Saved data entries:
-- ==== Sys2Proof/Syntax.lean ====
section
/-! DEFINITION. The commands the block takes: one constructor for each row of spec/opcode_table.json, in the table's order.

A command is an event that reaches the station: a message accepted from the station line, a change shown by one of its input
filters, the expiry of one of its own timers, or a scheduled pulse (00_scope.md, "How the E32 meets the machine"). -/

namespace Sys2Proof

/-- What an accepted frame of class ORDER carries beside its order code (R181, R189).
`dest` is octet 1 of the body, and is absent when the body has one octet only; `args` are the octets from octet 2. -/
structure OrderFrame where
  src  : Station
  dest : Option Byte
  args : List Byte
deriving DecidableEq, Repr

/-- The commands. An operand named `lines` is the level of the four position code lines at the event, which the rules of
that event may read (R108); it is an input of the chip that no row of the table reports on its own (log entry 3). -/
inductive Instr where
  /-- RESET (R176, R177): the reset input is released with these straps on the number and role pins. -/
  | reset (number : Station) (rolePins : BitVec 2)
  /-- SELF_TEST_END (R177): did the ring memory fail, the position code lines, the filtered drive-fault input, and the
  24 V supply in mV as it stands at the end of reset (R167). -/
  | selfTestEnd (ringFailed : Bool) (lines : CodeLines) (driveFault : Bool) (supplyMv : Nat)
  /-- JOINING_LISTEN_END (R51). -/
  | joiningListenEnd (lines : CodeLines)
  /-- RUN (R29). -/
  | run (f : OrderFrame)
  /-- STOP (R31). -/
  | stop (f : OrderFrame)
  /-- RATE (R38). -/
  | rate (f : OrderFrame)
  /-- BACK (R145). -/
  | back (f : OrderFrame)
  /-- FORWARD (R145). -/
  | forward (f : OrderFrame)
  /-- HOME (R81), with what the home switch filter shows at that moment (R82). -/
  | home (f : OrderFrame) (switchClosed : Bool)
  /-- MOVETO (R86). -/
  | moveto (f : OrderFrame)
  /-- ORIGIN (R85). -/
  | origin (f : OrderFrame)
  /-- SETMAP (R104). -/
  | setmap (f : OrderFrame)
  /-- SETNEEDLE (R106). -/
  | setneedle (f : OrderFrame)
  /-- HEAD-ON (R122). -/
  | headOn (f : OrderFrame)
  /-- HEAD-OFF (R122). -/
  | headOff (f : OrderFrame)
  /-- BOBBIN (R140). -/
  | bobbin (f : OrderFrame)
  /-- SETSEG (R71). -/
  | setseg (f : OrderFrame)
  /-- RESUME-LOAD (R74). -/
  | resumeLoad (f : OrderFrame)
  /-- CLEAR (R161), with the position code lines for the SELECTOR-JAM test of R113. -/
  | clear (f : OrderFrame) (lines : CodeLines)
  /-- SETACTION (R162). -/
  | setaction (f : OrderFrame)
  /-- SETUP (R175). -/
  | setup (f : OrderFrame)
  /-- RESTART (R178), with the 24 V supply in mV as it stands (R167). -/
  | restart (f : OrderFrame) (supplyMv : Nat)
  /-- UNKNOWN_ORDER (R172, R173): an order frame whose code is outside the catalogue. -/
  | unknownOrder (code : Byte) (f : OrderFrame)
  /-- DESIGN_SEGMENT (R60): an accepted frame of class DESIGN, with its body (R188). -/
  | designSegment (src : Station) (body : List Byte)
  /-- BEACON_RECEIVED (R44): an accepted frame of class BEACON, with its body (R187). -/
  | beaconReceived (src : Station) (body : List Byte)
  /-- URGENT_RECEIVED (R185): an accepted frame of class URGENT, with its body (R188). -/
  | urgentReceived (src : Station) (body : List Byte)
  /-- PEER_AGE_EXPIRY (R46): the age of this peer reaches 100 ms. -/
  | peerAgeExpiry (peer : Station)
  /-- BEACON_TIMER (R47). -/
  | beaconTimer
  /-- TRANSMIT_ATTEMPT (R182, R186). -/
  | transmitAttempt
  /-- ARBITRATION_LOST (R182). -/
  | arbitrationLost
  /-- COLLISION (R182). -/
  | collision
  /-- FRAME_SENT (R182, R186). -/
  | frameSent
  /-- CROSSING (R20, R23). -/
  | crossing (lines : CodeLines)
  /-- GUARD_END (R23). -/
  | guardEnd
  /-- MIN_ASSERTION_END (R23). -/
  | minAssertionEnd
  /-- HALT_SEEN_ASSERTED (R33). -/
  | haltSeenAsserted
  /-- HALT_SEEN_RELEASED (R21). -/
  | haltSeenReleased
  /-- HALT_WAIT_EXPIRY (R34). -/
  | haltWaitExpiry
  /-- HALT_PULSE_END (R32). -/
  | haltPulseEnd
  /-- STARVE_TIMER_EXPIRY (R36). -/
  | starveTimerExpiry
  /-- STALL_TIMER_EXPIRY (R37). -/
  | stallTimerExpiry
  /-- AGREEMENT_TIMER_EXPIRY (R53). -/
  | agreementTimerExpiry
  /-- WINDOW_MOVE_STEP (R92). -/
  | windowMoveStep
  /-- HOMING_STEP (R82). -/
  | homingStep
  /-- HOME_SWITCH_SEEN_CLOSED (R82). -/
  | homeSwitchSeenClosed
  /-- HOMING_FAIL (R83). -/
  | homingFail
  /-- MOVETO_STEP (R86). -/
  | movetoStep
  /-- DRIVE_FAULT_ASSERTED (R98). -/
  | driveFaultAsserted
  /-- DRIVE_FAULT_RELEASED (R98). -/
  | driveFaultReleased
  /-- TRIM_PULSE_END (R118). -/
  | trimPulseEnd (lines : CodeLines)
  /-- DETENT_PULSE (R108, R111). -/
  | detentPulse
  /-- DETENT_RELEASED (R109). -/
  | detentReleased
  /-- SEL_MOVE_LIMIT_EXPIRY (R111). -/
  | selMoveLimitExpiry
  /-- SEL_SETTLE_EXPIRY (R112). -/
  | selSettleExpiry (lines : CodeLines)
  /-- NEEDLE_DOWN_SEEN (R128). -/
  | needleDownSeen
  /-- NEEDLE_DOWN_RELEASED (R126). -/
  | needleDownReleased
  /-- NEEDLE_UP_SEEN (R130). -/
  | needleUpSeen
  /-- NEEDLE_UP_RELEASED (R126). -/
  | needleUpReleased
  /-- STROKE_LIMIT_EXPIRY (R132, R133). -/
  | strokeLimitExpiry
  /-- SAMPLE_ONE_SHOT_END (R129). -/
  | sampleOneShotEnd
  /-- CONVERSION_END (R129), with the converted tension value t, 0..1,023. -/
  | conversionEnd (t : BitVec 10)
  /-- DWELL_END (R131): Ts has passed since the STROKE opening. -/
  | dwellEnd
  /-- FEED_PULSE (R134). -/
  | feedPulse
  /-- SURGE (R134). -/
  | surge
  /-- SUPPLY_FALL_WARN (R167). -/
  | supplyFallWarn
  /-- SUPPLY_RISE_NORMAL (R167). -/
  | supplyRiseNormal
  /-- SUPPLY_FALL_LOW (R167). -/
  | supplyFallLow
  /-- SUPPLY_RISE_WARN (R167). -/
  | supplyRiseWarn
  /-- SUPPLY_FALL_CUT (R168). -/
  | supplyFallCut
  /-- SUPPLY_RECOVERY (R169). -/
  | supplyRecovery
  /-- FRAME_ABANDONED (R184). -/
  | frameAbandoned
  /-- LINE_IDLE (R180). -/
  | lineIdle
deriving DecidableEq, Repr

end Sys2Proof
end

- WHAT IS NEEDED:
Retype each record in full, please.

- ANSWER FOR THE TASK:
-- ==== Sys2Proof/Syntax.lean ====
section
/-! DEFINITION. The commands the block takes: one constructor for each row of spec/opcode_table.json, in the table's order.

A command is an event that reaches the station: a message accepted from the station line, a change shown by one of its input
filters, the expiry of one of its own timers, or a scheduled pulse (00_scope.md, "How the E32 meets the machine"). -/

namespace Sys2Proof

/-- What an accepted frame of class ORDER carries beside its order code (R181, R189).
`dest` is octet 1 of the body, and is absent when the body has one octet only; `args` are the octets from octet 2. -/
structure OrderFrame where
  src  : Station
  dest : Option Byte
  args : List Byte
deriving DecidableEq, Repr

/-- The commands. An operand named `lines` is the level of the four position code lines at the event, which the rules of
that event may read (R108); it is an input of the chip that no row of the table reports on its own (log entry 3). -/
inductive Instr where
  /-- RESET (R176, R177): the reset input is released with these straps on the number and role pins. -/
  | reset (number : Station) (rolePins : BitVec 2)
  /-- SELF_TEST_END (R177): did the ring memory fail, the position code lines, the filtered drive-fault input, and the
  24 V supply in mV as it stands at the end of reset (R167). -/
  | selfTestEnd (ringFailed : Bool) (lines : CodeLines) (driveFault : Bool) (supplyMv : Nat)
  /-- JOINING_LISTEN_END (R51). -/
  | joiningListenEnd (lines : CodeLines)
  /-- RUN (R29). -/
  | run (f : OrderFrame)
  /-- STOP (R31). -/
  | stop (f : OrderFrame)
  /-- RATE (R38). -/
  | rate (f : OrderFrame)
  /-- BACK (R145). -/
  | back (f : OrderFrame)
  /-- FORWARD (R145). -/
  | forward (f : OrderFrame)
  /-- HOME (R81), with what the home switch filter shows at that moment (R82). -/
  | home (f : OrderFrame) (switchClosed : Bool)
  /-- MOVETO (R86). -/
  | moveto (f : OrderFrame)
  /-- ORIGIN (R85). -/
  | origin (f : OrderFrame)
  /-- SETMAP (R104). -/
  | setmap (f : OrderFrame)
  /-- SETNEEDLE (R106). -/
  | setneedle (f : OrderFrame)
  /-- HEAD-ON (R122). -/
  | headOn (f : OrderFrame)
  /-- HEAD-OFF (R122). -/
  | headOff (f : OrderFrame)
  /-- BOBBIN (R140). -/
  | bobbin (f : OrderFrame)
  /-- SETSEG (R71). -/
  | setseg (f : OrderFrame)
  /-- RESUME-LOAD (R74). -/
  | resumeLoad (f : OrderFrame)
  /-- CLEAR (R161), with the position code lines for the SELECTOR-JAM test of R113. -/
  | clear (f : OrderFrame) (lines : CodeLines)
  /-- SETACTION (R162). -/
  | setaction (f : OrderFrame)
  /-- SETUP (R175). -/
  | setup (f : OrderFrame)
  /-- RESTART (R178), with the 24 V supply in mV as it stands (R167). -/
  | restart (f : OrderFrame) (supplyMv : Nat)
  /-- UNKNOWN_ORDER (R172, R173): an order frame whose code is outside the catalogue. -/
  | unknownOrder (code : Byte) (f : OrderFrame)
  /-- DESIGN_SEGMENT (R60): an accepted frame of class DESIGN, with its body (R188). -/
  | designSegment (src : Station) (body : List Byte)
  /-- BEACON_RECEIVED (R44): an accepted frame of class BEACON, with its body (R187). -/
  | beaconReceived (src : Station) (body : List Byte)
  /-- URGENT_RECEIVED (R185): an accepted frame of class URGENT, with its body (R188). -/
  | urgentReceived (src : Station) (body : List Byte)
  /-- PEER_AGE_EXPIRY (R46): the age of this peer reaches 100 ms. -/
  | peerAgeExpiry (peer : Station)
  /-- BEACON_TIMER (R47). -/
  | beaconTimer
  /-- TRANSMIT_ATTEMPT (R182, R186). -/
  | transmitAttempt
  /-- ARBITRATION_LOST (R182). -/
  | arbitrationLost
  /-- COLLISION (R182). -/
  | collision
  /-- FRAME_SENT (R182, R186). -/
  | frameSent
  /-- CROSSING (R20, R23). -/
  | crossing (lines : CodeLines)
  /-- GUARD_END (R23). -/
  | guardEnd
  /-- MIN_ASSERTION_END (R23). -/
  | minAssertionEnd
  /-- HALT_SEEN_ASSERTED (R33). -/
  | haltSeenAsserted
  /-- HALT_SEEN_RELEASED (R21). -/
  | haltSeenReleased
  /-- HALT_WAIT_EXPIRY (R34). -/
  | haltWaitExpiry
  /-- HALT_PULSE_END (R32). -/
  | haltPulseEnd
  /-- STARVE_TIMER_EXPIRY (R36). -/
  | starveTimerExpiry
  /-- STALL_TIMER_EXPIRY (R37). -/
  | stallTimerExpiry
  /-- AGREEMENT_TIMER_EXPIRY (R53). -/
  | agreementTimerExpiry
  /-- WINDOW_MOVE_STEP (R92). -/
  | windowMoveStep
  /-- HOMING_STEP (R82). -/
  | homingStep
  /-- HOME_SWITCH_SEEN_CLOSED (R82). -/
  | homeSwitchSeenClosed
  /-- HOMING_FAIL (R83). -/
  | homingFail
  /-- MOVETO_STEP (R86). -/
  | movetoStep
  /-- DRIVE_FAULT_ASSERTED (R98). -/
  | driveFaultAsserted
  /-- DRIVE_FAULT_RELEASED (R98). -/
  | driveFaultReleased
  /-- TRIM_PULSE_END (R118). -/
  | trimPulseEnd (lines : CodeLines)
  /-- DETENT_PULSE (R108, R111). -/
  | detentPulse
  /-- DETENT_RELEASED (R109). -/
  | detentReleased
  /-- SEL_MOVE_LIMIT_EXPIRY (R111). -/
  | selMoveLimitExpiry
  /-- SEL_SETTLE_EXPIRY (R112). -/
  | selSettleExpiry (lines : CodeLines)
  /-- NEEDLE_DOWN_SEEN (R128). -/
  | needleDownSeen
  /-- NEEDLE_DOWN_RELEASED (R126). -/
  | needleDownReleased
  /-- NEEDLE_UP_SEEN (R130). -/
  | needleUpSeen
  /-- NEEDLE_UP_RELEASED (R126). -/
  | needleUpReleased
  /-- STROKE_LIMIT_EXPIRY (R132, R133). -/
  | strokeLimitExpiry
  /-- SAMPLE_ONE_SHOT_END (R129). -/
  | sampleOneShotEnd
  /-- CONVERSION_END (R129), with the converted tension value t, 0..1,023. -/
  | conversionEnd (t : BitVec 10)
  /-- DWELL_END (R131): Ts has passed since the STROKE opening. -/
  | dwellEnd
  /-- FEED_PULSE (R134). -/
  | feedPulse
  /-- SURGE (R134). -/
  | surge
  /-- SUPPLY_FALL_WARN (R167). -/
  | supplyFallWarn
  /-- SUPPLY_RISE_NORMAL (R167). -/
  | supplyRiseNormal
  /-- SUPPLY_FALL_LOW (R167). -/
  | supplyFallLow
  /-- SUPPLY_RISE_WARN (R167). -/
  | supplyRiseWarn
  /-- SUPPLY_FALL_CUT (R168). -/
  | supplyFallCut
  /-- SUPPLY_RECOVERY (R169). -/
  | supplyRecovery
  /-- FRAME_ABANDONED (R184). -/
  | frameAbandoned
  /-- LINE_IDLE (R180). -/
  | lineIdle
deriving DecidableEq, Repr

end Sys2Proof
end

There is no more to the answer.